• Test bed
  • In service
  • Discipline-specific system for Astronomy and Cosmology
  • Funded by STFC, DiRAC, ExCALIBUR
  • 1 nodes, with 4 AMD MI300A 128GB accelerators per node
  • Benchmarks (1) ▾
    • Memory bandwidth (BabelStream): 3648 GB/s
      • array_size: 134217728
      • iterations: 100
      • precision: FP64
  • Manufactured by AMD
  • Scheduler: Direct SSH
  • Interconnects:

COSMA MI300A

COSMA (The Compute Optimised System for Modelling and Analysis) is a High Performance Computing facility hosted at Durham University, operated by the Institute for Computational Cosmology on behalf of DiRAC.

The MI300A node is a GPU testbed within COSMA.

Node RAM CPU Access
ga008 500GB (unified) 192 cores (AMD EPYC) Direct SSH

The MI300A is an APU (Accelerated Processing Unit). The CPU and GPU are on the same silicon and share physical RAM. Therefore, memory copies between CPU and GPU are not necessary which can improve performance for many applications.

The MI300A node has 4x GPUs.

Documentation

Gaining access

Access requires a COSMA account, obtained via the DiRAC SAFE portal.

  1. Create a SAFE account with an institutional email.
  2. Upload an SSH public key on SAFE. If you do not have one, generate with ssh-keygen -t ed25519.
  3. Request a login account.
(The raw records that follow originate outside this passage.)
/-- Each reading QUERY answers OK with its values, FAULT, SAMPLE and TABLE the entry asked for or EMPTY, any
other item UNKNOWN (R144, R145, R189, R190, R191, R79, R146, R174). -/
def Obligations.QueriesAnswerTheirValues : Prop :=
  ∀ (s : State) (n : Notice) (rest : List Notice) (tb : Table),
  (Handles s n rest tb 8 → n.item = 0 → (s.report.shipAnswer ≠ .waiting ∨ s.report.shipPending = none) →
    Answers (exec .ident s) fun t =>
      newest t.line.report.slot = some (
        [0#8, byte n.argument, 0] ++ [byte s.cfg.station, byte s.cfg.cells] ++ toBytes 2 s.cfg.capacity ++
        [byte (bitNat s.loader.defaultsMark)]) ∧
      Entered s t tb rest ∧ (s.hold.reasons.driveFault = false →
        Consequences s t ∧ OwnReasonsKept s.hold.reasons t.hold.reasons) ∧ t.dirt.samples = s.dirt.samples) ∧
  (Handles s n rest tb 8 → n.item = 1 → (s.report.shipAnswer ≠ .waiting ∨ s.report.shipPending = none) →
    Answers (exec .runs s) fun t =>
      newest t.line.report.slot = some (
        [1#8, byte n.argument, 0] ++ toBytes 2 t.drive.runs ++ toBytes 4 t.drive.secTotal) ∧
      Entered s t tb rest ∧ (s.hold.reasons.driveFault = false →
        Consequences s t ∧ OwnReasonsKept s.hold.reasons t.hold.reasons) ∧ t.dirt.samples = s.dirt.samples) ∧
  (Handles s n rest tb 8 → n.item = 2 → (s.report.shipAnswer ≠ .waiting ∨ s.report.shipPending = none) →
    Answers (exec .modeTime s) fun t =>
      newest t.line.report.slot = some (
        [2#8, byte n.argument, 0] ++ (if n.argument % 2 = 0 then toBytes 4 t.drive.secEco ++ toBytes 4 t.drive.secMid
        else toBytes 4 t.drive.secBoost ++ toBytes 4 t.drive.secAuto)) ∧
      Entered s t tb rest ∧ (s.hold.reasons.driveFault = false →
        Consequences s t ∧ OwnReasonsKept s.hold.reasons t.hold.reasons) ∧ t.dirt.samples = s.dirt.samples) ∧
  (Handles s n rest tb 8 → n.item = 3 → (s.report.shipAnswer ≠ .waiting ∨ s.report.shipPending = none) →
    Answers (exec .chargeCounts s) fun t =>
      newest t.line.report.slot = some (
        [3#8, byte n.argument, 0] ++ toBytes 2 t.charge.completions ++ toBytes 4 t.charge.mah) ∧
      Entered s t tb rest ∧ (s.hold.reasons.driveFault = false →
        Consequences s t ∧ OwnReasonsKept s.hold.reasons t.hold.reasons) ∧ t.dirt.samples = s.dirt.samples) ∧
  (Handles s n rest tb 8 → n.item = 4 → (s.report.shipAnswer ≠ .waiting ∨ s.report.shipPending = none) →
    Answers (exec .cellsA s) fun t =>
      newest t.line.report.slot = some ([4#8, byte n.argument, 0] ++
        toBytes 9 (packFields 13 [s.reportedCell 0, s.reportedCell 1, s.reportedCell 2, s.reportedCell 3, s.reportedCell 4] * 128)) ∧
      Entered s t tb rest ∧ (s.hold.reasons.driveFault = false →
        Consequences s t ∧ OwnReasonsKept s.hold.reasons t.hold.reasons) ∧ t.dirt.samples = s.dirt.samples) ∧
  (Handles s n rest tb 8 → n.item = 5 → (s.report.shipAnswer ≠ .waiting ∨ s.report.shipPending = none) →
    Answers (exec .cellsB s) fun t =>
      newest t.line.report.slot = some (
        [5#8, byte n.argument, 0] ++ toBytes 2 (s.reportedCell 5) ++ toBytes 2 (s.reportedCell 6) ++
        [signedByte s.pack.t1.temp, signedByte s.pack.t2.temp,
          byte (bitNat s.pack.t1.faulty + 2 * bitNat s.pack.t2.faulty)] ++
        toBytes 2 (s.pack.iPack + 8000).toNat) ∧
      Entered s t tb rest ∧ (s.hold.reasons.driveFault = false →
        Consequences s t ∧ OwnReasonsKept s.hold.reasons t.hold.reasons) ∧ t.dirt.samples = s.dirt.samples) ∧
  (Handles s n rest tb 8 → n.item = 8 → (s.report.shipAnswer ≠ .waiting ∨ s.report.shipPending = none) →
    Answers (exec .holds s) fun t =>
      newest t.line.report.slot = some ([8#8, byte n.argument, 0] ++ toBytes 2 t.hold.reasons.bits ++
        [byte (bitNat t.hold.reasons.master), t.hold.heard.setWidth 8]) ∧
      Entered s t tb rest ∧ (s.hold.reasons.driveFault = false →
        Consequences s t ∧ OwnReasonsKept s.hold.reasons t.hold.reasons) ∧ t.dirt.samples = s.dirt.samples) ∧
  (Handles s n rest tb 8 → n.item = 6 → (s.report.shipAnswer ≠ .waiting ∨ s.report.shipPending = none) →
    Answers (exec .fault s) fun t =>
      newest t.line.report.slot = some (match t.hold.history[n.argument % 8]? with
        | some e => [6#8, byte n.argument, byte (16 * e.kind.code)] ++ toBytes 2 e.run ++
            [byte e.soc, signedByte e.tPack, byte e.speed] ++ toBytes 4 e.seconds
        | none => [6#8, byte n.argument, 1]) ∧
      Entered s t tb rest ∧ (s.hold.reasons.driveFault = false →
        Consequences s t ∧ OwnReasonsKept s.hold.reasons t.hold.reasons) ∧ t.dirt.samples = s.dirt.samples) ∧
  (Handles s n rest tb 8 → n.item = 7 → (s.report.shipAnswer ≠ .waiting ∨ s.report.shipPending = none) →
    Answers (exec .sample s) fun t =>
      newest t.line.report.slot = some (match s.dirt.samples.head? with
        | some e => [7#8, byte n.argument, 0] ++
            [byte (e.cls.getD 8), byte e.weight] ++ toBytes 2 e.window ++ [byte e.run]
        | none => [7#8, byte n.argument, 1]) ∧ t.dirt.samples = s.dirt.samples.drop 1 ∧
      Entered s t tb rest ∧ t.hold.history = s.hold.history ∧ (s.hold.reasons.driveFault = false →
        OwnReasonsKept s.hold.reasons t.hold.reasons ∧ CountersKept s t)) ∧
  (Handles s n rest tb 8 → n.item = 9 → (s.report.shipAnswer ≠ .waiting ∨ s.report.shipPending = none) →
    Answers (exec .table s) fun t =>
      newest t.line.report.slot = some (match tb.byStation[n.argument % 8]? with
        | some r => [9#8, byte n.argument, 0] ++ recordValues r s.now
        | none => [9#8, byte n.argument, 1]) ∧
      Entered s t tb rest ∧ (s.hold.reasons.driveFault = false →
        Consequences s t ∧ OwnReasonsKept s.hold.reasons t.hold.reasons) ∧ t.dirt.samples = s.dirt.samples) ∧
  (Handles s n rest tb 8 → ((9 < n.item ∧ n.item < 16) ∨ 19 < n.item) →
    (s.report.shipAnswer ≠ .waiting ∨ s.report.shipPending = none) →
    Answers (exec .unknownItem s) fun t =>
      newest t.line.report.slot = some [byte n.item, byte n.argument, 2] ∧
      Entered s t tb rest ∧ (s.hold.reasons.driveFault = false →
        Consequences s t ∧ OwnReasonsKept s.hold.reasons t.hold.reasons))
This requires selecting a project, either:
    • Project do018 for AMD GPU testbed access.
    • A DiRAC project code for a given allocation (provided by a supervisor).
  4. Wait for the account to be approved by the project manager. Keep an eye on your email!
  5. Connect to COSMA via SSH: ssh username@login8.cosma.dur.ac.uk (Note: On first login you will be asked to change the password provided in your email)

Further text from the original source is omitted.